Pouco antes de tomar o caminho da cruz, a oração de Jesus ao Pai por seus discípulos presentes e futuros é tocante e significativa; “para que todos sejam um” foi sua grande ênfase, pois ele sabia que unidade seria uma das tarefas mais difíceis da Igreja. A Igreja Primitiva já não mantinha uma uniformidade inicial muito grande. Alister McGrath em “Heresia” afirma: “Embora seja correto falar do cristianismo primitivo como uma tradição única, talvez seja melhor pensar nele como uma rede complexa de grupos e indivíduos que existiam em diferentes contextos sociais, culturais e linguísticos. Esses grupos procuravam relacionar a sua fé a esses contextos e expressá-la em termos que fizessem sentido dentro daqueles contextos”. Essa “rede complexa de grupos e indivíduos” existente em “diferentes contextos sociais, culturais e linguísticos” diz respeito aos diferentes povos que compunham o Império Romano no primeiro século, cada um com suas características próprias e recebendo a mensagem do evangelho de judeus, habitantes da Província da Judeia, que também havia sido integrada ao Império e que também tinha seu contexto social, cultural e linguístico próprio.

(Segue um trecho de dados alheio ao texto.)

-- ==== Sys2Proof/Machine/Core.lean ====
section
/-!
DEFINITION. The machine behind the interface of Host/Core.lean.
-/

def Sys2Proof.core : Host.Core := { State := Sys2Proof.Machine.State, Fault := Sys2Proof.Machine.Fault,
                                    Refusal := Sys2Proof.Machine.Refusal, step := Sys2Proof.Machine.step,
                                    reset := Sys2Proof.Machine.State.reset }
end

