/-- Every step keeps the run invariant: STR and the phase agree, queued starts and pending completions belong to engines
in their phases, the phases and modes are the channel's own, and QWC agrees with the quadwords left (10_state.md R40, R41,
R42, 41_tag_walker.md R291, 60_exceptions.md R606, R607). It speaks of states without a fault record (log 6). -/
def Obligations.StepKeepsRunInvariant : Prop :=
  ∀ s s' : State, s.runInv → step s = .next s' → s'.runInv

/-- Every step keeps the code page from being writable and executable at once, and the initialiser's work done at most
once (44_vtlb.md R505, R506, R510). -/
def Obligations.StepKeepsVtlbWriteXorExec : Prop :=
  ∀ s s' : State, s.vtlbWriteXorExec → step s = .next s' → s'.vtlbWriteXorExec

/-- Every step keeps ENABLER the shadow of ENABLEW, the reserved status bits 0, and the parameters as they are (10_state.md
R36, 40_registers.md R240, R241, 30_encoding.md R175, 00_scope.md R9). -/
def Obligations.StepKeepsEnablerReservedBitsAndParameters : Prop :=
  ∀ s s' : State, step s = .next s' →
    s'.params = s.params ∧ (s.enablerMirrors → s'.enablerMirrors) ∧ (s.statReservedClear → s'.statReservedClear)

/-! ### Rules of the whole machine -/

/-- Each status bit is set only by its cause (60_exceptions.md R601): CIS[c] by the completion event of channel c, or by
the external pump of a channel 0..2; SIS by SIF1's fetch of a REFS tag whose link would read past STADR (41_tag_walker.md
R295); MEIS by the external drain; BEIS by a step of a channel in scope whose tag address, or whose address at a quadword of a
transfer, resolves to nothing (41_tag_walker.md R286). -/
def Obligations.StatusBitCauses : Prop :=
  ∀ (s s' : State) (b : Nat), step s = .next s' → b < 16 → s.g.stat.getLsbD b = false → s'.g.stat.getLsbD b = true →
    (∃ c : Ch, b = c.num ∧ (s.head = .fire c ∨ (c.inScope = false ∧ s.head = .extPump c .setCis)))
      ∨ (b = 13 ∧ ∃ n l t, s.head = .engine .sif1 n ∧ runnable s.g ∧ (s.eng.get .sif1).phase = .tagFetch
          ∧ (s.eng.get .sif1).mode = .srcChain ∧ s.dmaAddr (s.chan.get .sif1).tadr false = some l
          ∧ decode (.srcTag .sif1) ((s.mem.get l.region).readBytes l.off 16) = .ok (.srcRefs .sif1 t) ∧ stalls .sif1 t s)
      ∨ (b = 14 ∧ s.head = .mfifoEmpty)
      ∨ (b = 15 ∧ ∃ c n, s.head = .engine c n ∧ c.inScope = true ∧ runnable s.g
          ∧ (((s.eng.get c).phase = .tagFetch ∧ (s.eng.get c).mode = .srcChain
                ∧ s.dmaAddr (s.chan.get c).tadr false = none)
              ∨ ((s.eng.get c).phase = .transfer ∧ ∃ k s1, k < (s.eng.get c).rem ∧ s.moveN c k = (s1, true)
                ∧ s1.dmaAddr (s1.memAddr c) (writesMemory s1 c) = none)))

/-- CIS[c] of a channel in scope is set only by the step that ends its run: a completion was pending, the engine had moved
everything and was completing, the DMAC was runnable; afterwards the channel is free, and no byte of memory changes in that
step or can change by that run after it (20_memory.md R123, 60_exceptions.md R606). -/
def Obligations.CompletionBitMeansTheRunEnded : Prop :=
  ∀ (s s' : State) (c : Ch), c.inScope = true → step s = .next s' → s.g.stat.getLsbD c.num = false →
    s'.g.stat.getLsbD c.num = true →
      s.ev.get c ≠ none ∧ (s.eng.get c).phase = .completing ∧ runnable s.g
        ∧ s'.ev.get c = none ∧ (s'.eng.get c).phase = .idle ∧ ¬ busy s' c ∧ SameBytes s s'

/-- A status bit that is set stays set until the host writes 1 to it in STAT, or reset clears it (60_exceptions.md R604). -/
def Obligations.StatusBitsAreSticky : Prop :=
  ∀ (s s' : State) (b : Nat), step s = .next s' → b < 16 → s.g.stat.getLsbD b = true → s'.g.stat.getLsbD b = false →
    WritesOneToStat s b ∨ s.head = .reset

/-- While a channel in scope is busy, only its own engine (or reset) changes its MADR, QWC, TADR, ASR0, ASR1 and SADR
(40_registers.md R203, R210, R211, 70_reset_and_hazards.md R710, 10_state.md R23). -/
def Obligations.BusyRegistersBelongToTheEngine : Prop :=
  ∀ (s s' : State) (c : Ch), c.inScope = true → busy s c → step s = .next s' → (∀ n, s.head ≠ .engine c n) →
    s.head ≠ .reset → s'.chan.get c = { s.chan.get c with chcr := (s'.chan.get c).chcr }

/-- An engine's step changes no other channel's registers, engine, queued bit or event, no other SIF channel's FIFO, no IOP
half, no generic cell and nothing of the VTLB (20_memory.md R120, 10_state.md R53, 44_vtlb.md R520). The external pump of a
channel changes that channel's registers, its phase and CIS[c], and nothing else of the block (00_scope.md R11). -/
def Obligations.EngineStepTouchesOnlyItsChannel : Prop :=
  (∀ (s s' : State) (c : Ch) (n : Nat), s.head = .engine c n → step s = .next s' →
    (∀ k, k ≠ c → s'.chan.get k = s.chan.get k ∧ s'.eng.get k = s.eng.get k ∧ s'.ev.get k = s.ev.get k
      ∧ s'.isQueued k = s.isQueued k)
    ∧ (∀ f : Sif, s'.sif.get f = { s.sif.get f with fifo := (s'.sif.get f).fifo })
    ∧ (∀ f : Sif, f.toCh ≠ c → (s'.sif.get f).fifo = (s.sif.get f).fifo)
    ∧ s'.gen = s.gen ∧ s'.vtlb = s.vtlb)
  ∧ (∀ (s s' : State) (c : Ch) (op : ExtOp), s.head = .extPump c op → step s = .next s' →
    s' = { s with chan := s'.chan, eng := s'.eng, g := { s.g with stat := s'.g.stat }, env := s'.env }
    ∧ (∀ k, k ≠ c → s'.chan.get k = s.chan.get k ∧ s'.eng.get k = s.eng.get k)
    ∧ s'.eng.get c = { s.eng.get c with phase := (s'.eng.get c).phase }
    ∧ (∀ b, b ≠ c.num → s'.g.stat.getLsbD b = s.g.stat.getLsbD b)
    ∧ (c.inScope = true → s'.chan = s.chan ∧ s'.eng = s.eng ∧ s'.g = s.g))
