-- hwDmacIrq
@[simp] theorem State.hwDmacIrq_chan (s : State) (b : Nat) :
    (s.hwDmacIrq b).chan = s.chan := rfl
@[simp] theorem State.hwDmacIrq_g (s : State) (b : Nat) :
    (s.hwDmacIrq b).g = { s.g with stat := withBit s.g.stat b true } := rfl
@[simp] theorem State.hwDmacIrq_gen (s : State) (b : Nat) :
    (s.hwDmacIrq b).gen = s.gen := rfl
@[simp] theorem State.hwDmacIrq_eng (s : State) (b : Nat) :
    (s.hwDmacIrq b).eng = s.eng := rfl
@[simp] theorem State.hwDmacIrq_queued (s : State) (b : Nat) :
    (s.hwDmacIrq b).queued = s.queued := rfl
@[simp] theorem State.hwDmacIrq_ev (s : State) (b : Nat) :
    (s.hwDmacIrq b).ev = s.ev := rfl
@[simp] theorem State.hwDmacIrq_sif (s : State) (b : Nat) :
    (s.hwDmacIrq b).sif = s.sif := rfl
@[simp] theorem State.hwDmacIrq_ipu (s : State) (b : Nat) :
    (s.hwDmacIrq b).ipu = s.ipu := rfl
@[simp] theorem State.hwDmacIrq_mem (s : State) (b : Nat) :
    (s.hwDmacIrq b).mem = s.mem := rfl
@[simp] theorem State.hwDmacIrq_vtlb (s : State) (b : Nat) :
    (s.hwDmacIrq b).vtlb = s.vtlb := rfl
@[simp] theorem State.hwDmacIrq_faults (s : State) (b : Nat) :
    (s.hwDmacIrq b).faults = s.faults := rfl
@[simp] theorem State.hwDmacIrq_refused (s : State) (b : Nat) :
    (s.hwDmacIrq b).refused = s.refused := rfl
@[simp] theorem State.hwDmacIrq_params (s : State) (b : Nat) :
    (s.hwDmacIrq b).params = s.params := rfl
@[simp] theorem State.hwDmacIrq_env (s : State) (b : Nat) :
    (s.hwDmacIrq b).env = s.env := rfl

/-! ### Reads through an update -/

@[simp] theorem State.str_updEng (s : State) (c k : Ch) (f : Engine → Engine) : (s.updEng c f).str k = s.str k := rfl
@[simp] theorem State.str_setEv (s : State) (c k : Ch) (e : Option Nat) : (s.setEv c e).str k = s.str k := rfl
@[simp] theorem State.str_setQueued (s : State) (c k : Ch) (b : Bool) : (s.setQueued c b).str k = s.str k := rfl
@[simp] theorem State.str_setG (s : State) (k : Ch) (g : Globals) : (s.setG g).str k = s.str k := rfl
@[simp] theorem State.str_updSif (s : State) (f : Sif) (k : Ch) (u : SifChan → SifChan) :
    (s.updSif f u).str k = s.str k := rfl
@[simp] theorem State.dmacRunnable_updEng (s : State) (c : Ch) (f : Engine → Engine) :
    (s.updEng c f).dmacRunnable = s.dmacRunnable := rfl
@[simp] theorem State.dmacRunnable_updChan (s : State) (c : Ch) (f : Chan → Chan) :
    (s.updChan c f).dmacRunnable = s.dmacRunnable := rfl
@[simp] theorem State.dmacRunnable_setQueued (s : State) (c : Ch) (b : Bool) :
    (s.setQueued c b).dmacRunnable = s.dmacRunnable := rfl
@[simp] theorem State.dmacRunnable_addFault (s : State) (r : FaultRecord) :
    (s.addFault r).dmacRunnable = s.dmacRunnable := rfl

/-- Recording a fault leaves a record. -/
theorem State.addFault_faults_ne (s : State) (r : FaultRecord) : (s.addFault r).faults ≠ [] := by
  simp only [State.addFault_faults]
  split
  · next h => exact List.ne_nil_of_mem h
  · simp

end Sys2Proof.Machine
end

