-- dmaExec: only chan, eng, ev, queued, faults
@[simp] theorem State.dmaExec_g (s : State) (c : Ch) (v : Word) :
    (s.dmaExec c v).g = s.g := by
  unfold State.dmaExec; split
  · split <;> rfl
  · split
    · simp only []; split
      · exact State.startChannel_g _ c
      · rfl
    · rfl
@[simp] theorem State.dmaExec_gen (s : State) (c : Ch) (v : Word) :
    (s.dmaExec c v).gen = s.gen := by
  unfold State.dmaExec; split
  · split <;> rfl
  · split
    · simp only []; split
      · exact State.startChannel_gen _ c
      · rfl
    · rfl
@[simp] theorem State.dmaExec_sif (s : State) (c : Ch) (v : Word) :
    (s.dmaExec c v).sif = s.sif := by
  unfold State.dmaExec; split
  · split <;> rfl
  · split
    · simp only []; split
      · exact State.startChannel_sif _ c
      · rfl
    · rfl
@[simp] theorem State.dmaExec_ipu (s : State) (c : Ch) (v : Word) :
    (s.dmaExec c v).ipu = s.ipu := by
  unfold State.dmaExec; split
  · split <;> rfl
  · split
    · simp only []; split
      · exact State.startChannel_ipu _ c
      · rfl
    · rfl
@[simp] theorem State.dmaExec_mem (s : State) (c : Ch) (v : Word) :
    (s.dmaExec c v).mem = s.mem := by
  unfold State.dmaExec; split
  · split <;> rfl
  · split
    · simp only []; split
      · exact State.startChannel_mem _ c
      · rfl
    · rfl
@[simp] theorem State.dmaExec_vtlb (s : State) (c : Ch) (v : Word) :
    (s.dmaExec c v).vtlb = s.vtlb := by
  unfold State.dmaExec; split
  · split <;> rfl
  · split
    · simp only []; split
      · exact State.startChannel_vtlb _ c
      · rfl
    · rfl
@[simp] theorem State.dmaExec_refused (s : State) (c : Ch) (v : Word) :
    (s.dmaExec c v).refused = s.refused := by
  unfold State.dmaExec; split
  · split <;> rfl
  · split
    · simp only []; split
      · exact State.startChannel_refused _ c
      · rfl
    · rfl
@[simp] theorem State.dmaExec_params (s : State) (c : Ch) (v : Word) :
    (s.dmaExec c v).params = s.params := by
  unfold State.dmaExec; split
  · split <;> rfl
  · split
    · simp only []; split
      · exact State.startChannel_params _ c
      · rfl
    · rfl
@[simp] theorem State.dmaExec_env (s : State) (c : Ch) (v : Word) :
    (s.dmaExec c v).env = s.env := by
  unfold State.dmaExec; split
  · split <;> rfl
  · split
    · simp only []; split
      · exact State.startChannel_env _ c
      · rfl
    · rfl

Desde o ano 30 do primeiro século da Era Cristã, a Igreja de Cristo tem percorrido um longo caminho, cheio de conflitos, perseguições, confrontos, e isto tem deixado suas marcas. “O que faz de uma igreja uma igreja? O que é necessário para existir uma igreja? Pode um grupo que se diz cristão tornaram-se tão diferente do que deve ser uma igreja, que tal grupo não deva mais ser chamado igreja?” Estas são indagações de Wayne Gruden, em sua Teologia Sistemática, 500 anos após Lutero. Para Alister McGrath, seguindo o pensamento de Lutero e de Calvino, “há dois e apenas dois elementos essenciais numa igreja cristã: a pregação da palavra e a administração apropriada dos sacramentos”. Pensando nos propósitos e nos ministérios da igreja, Gruden entende que uma Igreja Cristã, com relação a Deus, deve adorar, com relação aos cristãos deve edificar e com relação ao mundo deve evangelizar e exercer misericórdia, mantendo esses propósitos em equilíbrio. O assunto é polêmico e não se resolve apenas com poucas citações. Além das congregações locais, chamadas por Earl Cairns de “organizações”, existe também o “Organismo”, a Igreja de todos os tempos a ser arrebatada na volta de Cristo. Alister McGrath afirma sobre o assunto: “Pode bem haver uma única Igreja Universal, à qual pertencem todos os cristãos, porém há inúmeras igrejas locais. Cada uma delas incorpora uma ideia distinta do que significa ser cristão, frequentemente adaptando-se às especificidades de uma situação cultural local ou tendo sido modelada por uma controvérsia cuja relevância teológica e poder emocional definham a cada ano que passa”. Especificidades de situações culturais locais e controvérsias teológicas e emocionais têm modelado a formação de inúmeras igrejas locais, muitas agrupadas em denominações, com diferentes declarações doutrinárias, como acontece com os batistas, por exemplo. 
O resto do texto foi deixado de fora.